La liberté à tout prix
À Oxford, Suzanne découvrira les bibliothèques silencieuses, les cours magistraux et les camarades pas toujours bienveillantes. Elle avancera seule, mais avec une détermination forgée par le roulis, les tempêtes et les frustrations. Des années plus tard, quand ils comprennent qu’elle écrit son histoire, ses parents essaient de l’en empêcher puis devant son refus, coupent les ponts. Définitivement.

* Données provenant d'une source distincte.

theorem State.startRelease_kept {a1 a2} (hregs : m.regs) (hout : m.out) (hhost : m.host) (hbuf : m.buf) (h : Kept m z
    s) : Kept m z (State.startRelease s a1 a2) := by
  unfold State.startRelease
  repeat' first
    | with_reducible assumption
    | intro _
    | subst x
    | (extract_lets +onlyGivenNames x; have hx : Kept m z x := ?_; clear_value x)
    | (extract_lets +onlyGivenNames x; have hx : Kept2 m z x := ?_; clear_value x)
    | (extract_lets +onlyGivenNames x; have hx : KeptO m z x := ?_; clear_value x)
    | (extract_lets +onlyGivenNames x; clear_value x)
    | (extract_lets +onlyGivenNames w; revert w; intro w0)
    | with_reducible apply kept_ite
    | with_reducible apply State.each_kept
    | with_reducible apply State.holdDrained_kept
    | with_reducible apply State.onlyIf_kept
    | with_reducible apply State.setHold_kept
    | with_reducible apply State.setQueue_kept
    | with_reducible apply State.wr_kept
    | with_reducible apply kept2_mk
    | with_reducible apply keptO_some
    | with_reducible apply keptO_none
    | with_reducible exact keptO2_get (by with_reducible assumption)
    | (with_reducible refine kept2_eq (by with_reducible assumption) ?_)
    | (with_reducible apply kept2_proj; first | with_reducible assumption | with_reducible apply kept2_foldl)
    | (with_reducible refine keptO_eq (by with_reducible assumption) ?_)
    | with_reducible apply kept_foldl
    | split
    | dsimp -zeta only
    | (with_reducible refine kept_mk rfl ?_ rfl rfl rfl rfl ?_ ?_ ?_ ?_ ?_ ?_ ?_ ?_ ?_ ?_ ?_ ?_ ?_ ?_ ?_ ?_ ?_ ?_ ?_ <;> first | with_reducible exact Or.inr rfl | exact Or.inl (by assumption) | with_reducible assumption | with_reducible exact keptO2_get (by with_reducible assumption) | (with_reducible refine kept2_eq (by with_reducible assumption) ?_) | (with_reducible refine keptO_eq (by with_reducible assumption) ?_) | with_reducible apply State.each_kept | with_reducible apply State.holdDrained_kept | with_reducible apply State.onlyIf_kept | with_reducible apply State.setHold_kept | with_reducible apply State.setQueue_kept | with_reducible apply State.wr_kept)

theorem State.fireHoldStart_kept {a1 a2} (hregs : m.regs) (hout : m.out) (hsched : m.sched) (hhost : m.host) (hbuf :
    m.buf) (hfab : m.fab) (h : Kept m z s) : Kept m z (State.fireHoldStart s a1 a2) := by
  unfold State.fireHoldStart
  repeat' first
    | with_reducible assumption
    | intro _
    | with_reducible apply State.completeOpt_kept
    | with_reducible apply State.schedFree_kept
    | with_reducible apply State.startHold_kept

theorem State.fireHoldStop_kept {a1 a2} (hregs : m.regs) (hout : m.out) (hsched : m.sched) (hhost : m.host) (hbuf :
    m.buf) (hfab : m.fab) (h : Kept m z s) : Kept m z (State.fireHoldStop s a1 a2) := by
  unfold State.fireHoldStop
  repeat' first
    | with_reducible assumption
    | intro _
    | with_reducible apply State.completeOpt_kept
    | with_reducible apply State.schedFree_kept
    | with_reducible apply State.startRelease_kept

theorem State.autoHold_kept {a1} (hregs : m.regs) (hout : m.out) (hhost : m.host) (hbuf : m.buf) (hfab : m.fab) (h :
    Kept m z s) : Kept m z (State.autoHold s a1) := by
  unfold State.autoHold
  repeat' first
    | with_reducible assumption
    | intro _
    | subst x
    | (extract_lets +onlyGivenNames x; have hx : Kept m z x := ?_; clear_value x)
    | (extract_lets +onlyGivenNames x; clear_value x)
    | (extract_lets +onlyGivenNames w; revert w; intro w0)
    | with_reducible apply kept_ite
    | with_reducible apply State.bump_kept
    | with_reducible apply State.event_kept
    | with_reducible apply State.fillHold_kept
    | with_reducible apply State.startHold_kept
    | split
    | dsimp -zeta only

theorem State.holdBoundary_kept (hregs : m.regs) (hout : m.out) (hhost : m.host) (hbuf : m.buf) (hfab : m.fab) (h :
    Kept m z s) : Kept m z (State.holdBoundary s) := by
  unfold State.holdBoundary
  repeat' first
    | with_reducible assumption
    | intro _
    | subst x
    | (extract_lets +onlyGivenNames x; have hx : Kept m z x := ?_; clear_value x)
    | (extract_lets +onlyGivenNames x; have hx : Kept2 m z x := ?_; clear_value x)
    | (extract_lets +onlyGivenNames x; have hx : KeptO m z x := ?_; clear_value x)
    | (extract_lets +onlyGivenNames x; clear_value x)
    | (extract_lets +onlyGivenNames w; revert w; intro w0)
    | with_reducible apply kept_ite
    | with_reducible apply State.autoHold_kept
    | with_reducible apply State.each_kept
    | with_reducible apply State.onlyIf_kept
    | with_reducible apply State.startHold_kept
    | with_reducible apply State.startRelease_kept
    | with_reducible apply kept2_mk
    | with_reducible apply keptO_some
    | with_reducible apply keptO_none
    | with_reducible exact keptO2_get (by with_reducible assumption)
    | (with_reducible refine kept2_eq (by with_reducible assumption) ?_)
    | (with_reducible apply kept2_proj; first | with_reducible assumption | with_reducible apply kept2_foldl)
    | (with_reducible refine keptO_eq (by with_reducible assumption) ?_)
    | with_reducible apply kept_foldl
    | split
    | dsimp -zeta only
    | (with_reducible refine kept_mk rfl ?_ rfl rfl rfl rfl ?_ ?_ ?_ ?_ ?_ ?_ ?_ ?_ ?_ ?_ ?_ ?_ ?_ ?_ ?_ ?_ ?_ ?_ ?_ <;> first | with_reducible exact Or.inr rfl | exact Or.inl (by assumption) | with_reducible assumption | with_reducible exact keptO2_get (by with_reducible assumption) | (with_reducible refine kept2_eq (by with_reducible assumption) ?_) | (with_reducible refine keptO_eq (by with_reducible assumption) ?_) | with_reducible apply State.autoHold_kept | with_reducible apply State.each_kept | with_reducible apply State.onlyIf_kept | with_reducible apply State.startHold_kept | with_reducible apply State.startRelease_kept)

end Sys2Proof.Machine
end

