theorem State.append_kept {a1 a2 a3} (hfab : m.fab) (h : Kept m z s) : Kept m z (State.append s a1 a2 a3) := by
  unfold State.append
  repeat' first
    | with_reducible assumption
    | intro _
    | subst x
    | (extract_lets +onlyGivenNames x; have hx : Kept m z x := ?_; clear_value x)
    | (extract_lets +onlyGivenNames x; have hx : KeptO m z x := ?_; clear_value x)
    | (extract_lets +onlyGivenNames x; clear_value x)
    | (extract_lets +onlyGivenNames w; revert w; intro w0)
    | with_reducible apply State.setOut_kept
    | dsimp -zeta only

theorem State.toDevice_kept {a1 a2} (hfab : m.fab) (h : Kept m z s) : Kept m z (State.toDevice s a1 a2) := by
  unfold State.toDevice
  repeat' first
    | with_reducible assumption
    | intro _
    | subst x
    | (extract_lets +onlyGivenNames x; have hx : Kept m z x := ?_; clear_value x)
    | (extract_lets +onlyGivenNames x; clear_value x)
    | (extract_lets +onlyGivenNames w; revert w; intro w0)
    | with_reducible apply State.append_kept
    | with_reducible apply State.fillCells_kept
    | dsimp -zeta only

theorem State.toGroup_kept {a1 a2} (hregs : m.regs) (hfab : m.fab) (h : Kept m z s) : Kept m z (State.toGroup s a1 a2)
    := by
  unfold State.toGroup
  repeat' first
    | with_reducible assumption
    | intro _
    | subst x
    | (extract_lets +onlyGivenNames x; have hx : Kept m z x := ?_; clear_value x)
    | (extract_lets +onlyGivenNames x; clear_value x)
    | (extract_lets +onlyGivenNames w; revert w; intro w0)
    | with_reducible apply kept_ite
    | with_reducible apply State.append_kept
    | with_reducible apply State.bump_kept
    | with_reducible apply State.each_kept
    | with_reducible apply State.sendGroup_kept
    | with_reducible apply State.toDevice_kept
    | split
    | dsimp -zeta only

theorem State.cameIn_kept {a1 a2 a3 a4} (hfab : m.fab) (h : Kept m z s) : Kept m z (State.cameIn s a1 a2 a3 a4) := by
  unfold State.cameIn
  repeat' first
    | with_reducible assumption
    | intro _
    | subst x
    | (extract_lets +onlyGivenNames x; have hx : Kept m z x := ?_; clear_value x)
    | (extract_lets +onlyGivenNames x; have hx : Kept2 m z x := ?_; clear_value x)
    | (extract_lets +onlyGivenNames x; have hx : KeptO m z x := ?_; clear_value x)
    | (extract_lets +onlyGivenNames x; clear_value x)
    | (extract_lets +onlyGivenNames w; revert w; intro w0)
    | with_reducible apply kept_ite
    | with_reducible apply kept2_mk
    | with_reducible apply keptO_some
    | with_reducible apply keptO_none
    | with_reducible exact keptO2_get (by with_reducible assumption)
    | (with_reducible refine kept2_eq (by with_reducible assumption) ?_)
    | (with_reducible apply kept2_proj; first | with_reducible assumption | with_reducible apply kept2_foldl)
    | (with_reducible refine keptO_eq (by with_reducible assumption) ?_)
    | with_reducible apply kept_foldl
    | split
    | dsimp -zeta only
    | (with_reducible refine kept_mk rfl ?_ rfl rfl rfl rfl ?_ ?_ ?_ ?_ ?_ ?_ ?_ ?_ ?_ ?_ ?_ ?_ ?_ ?_ ?_ ?_ ?_ ?_ ?_ <;> first | with_reducible exact Or.inr rfl | exact Or.inl (by assumption) | with_reducible assumption | with_reducible exact keptO2_get (by with_reducible assumption) | (with_reducible refine kept2_eq (by with_reducible assumption) ?_) | (with_reducible refine keptO_eq (by with_reducible assumption) ?_))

Suzanne Heywood est aujourd’hui directrice générale du groupe Exor à Londres, l’un des plus puissants holdings européens, contrôlé par la famille Agnelli depuis plus d’un siècle. Parmi ses principales participations : Ferrari, Stellantis, CNH Industrial, Iveco, The Economist Group, Juventus Football Club, Louboutin, Philips… Elle a troqué le gouvernail pour les chiffres et les décisions à plusieurs milliards. Mais elle garde, dans le pli discret de son sourire, la mémoire d’un monde où rien n’était à soi, pas même l’avenir. Elle est libre. Enfin. Et cette liberté, elle se l’est donnée. À force de patience, de lectures clandestines, de volonté pure. Ce n’est pas une fugue, c’est une traversée. De l’enfermement vers l’intelligence. De l’utopie imposée vers l’ambition choisie. Suzanne Heywood n’a pas fui l’aventure. Elle l’a redéfinie.
L’Odyssée du Wavewalker, Suzanne Heywood, Aux feuillantines, 560 pages, 24,50 euros.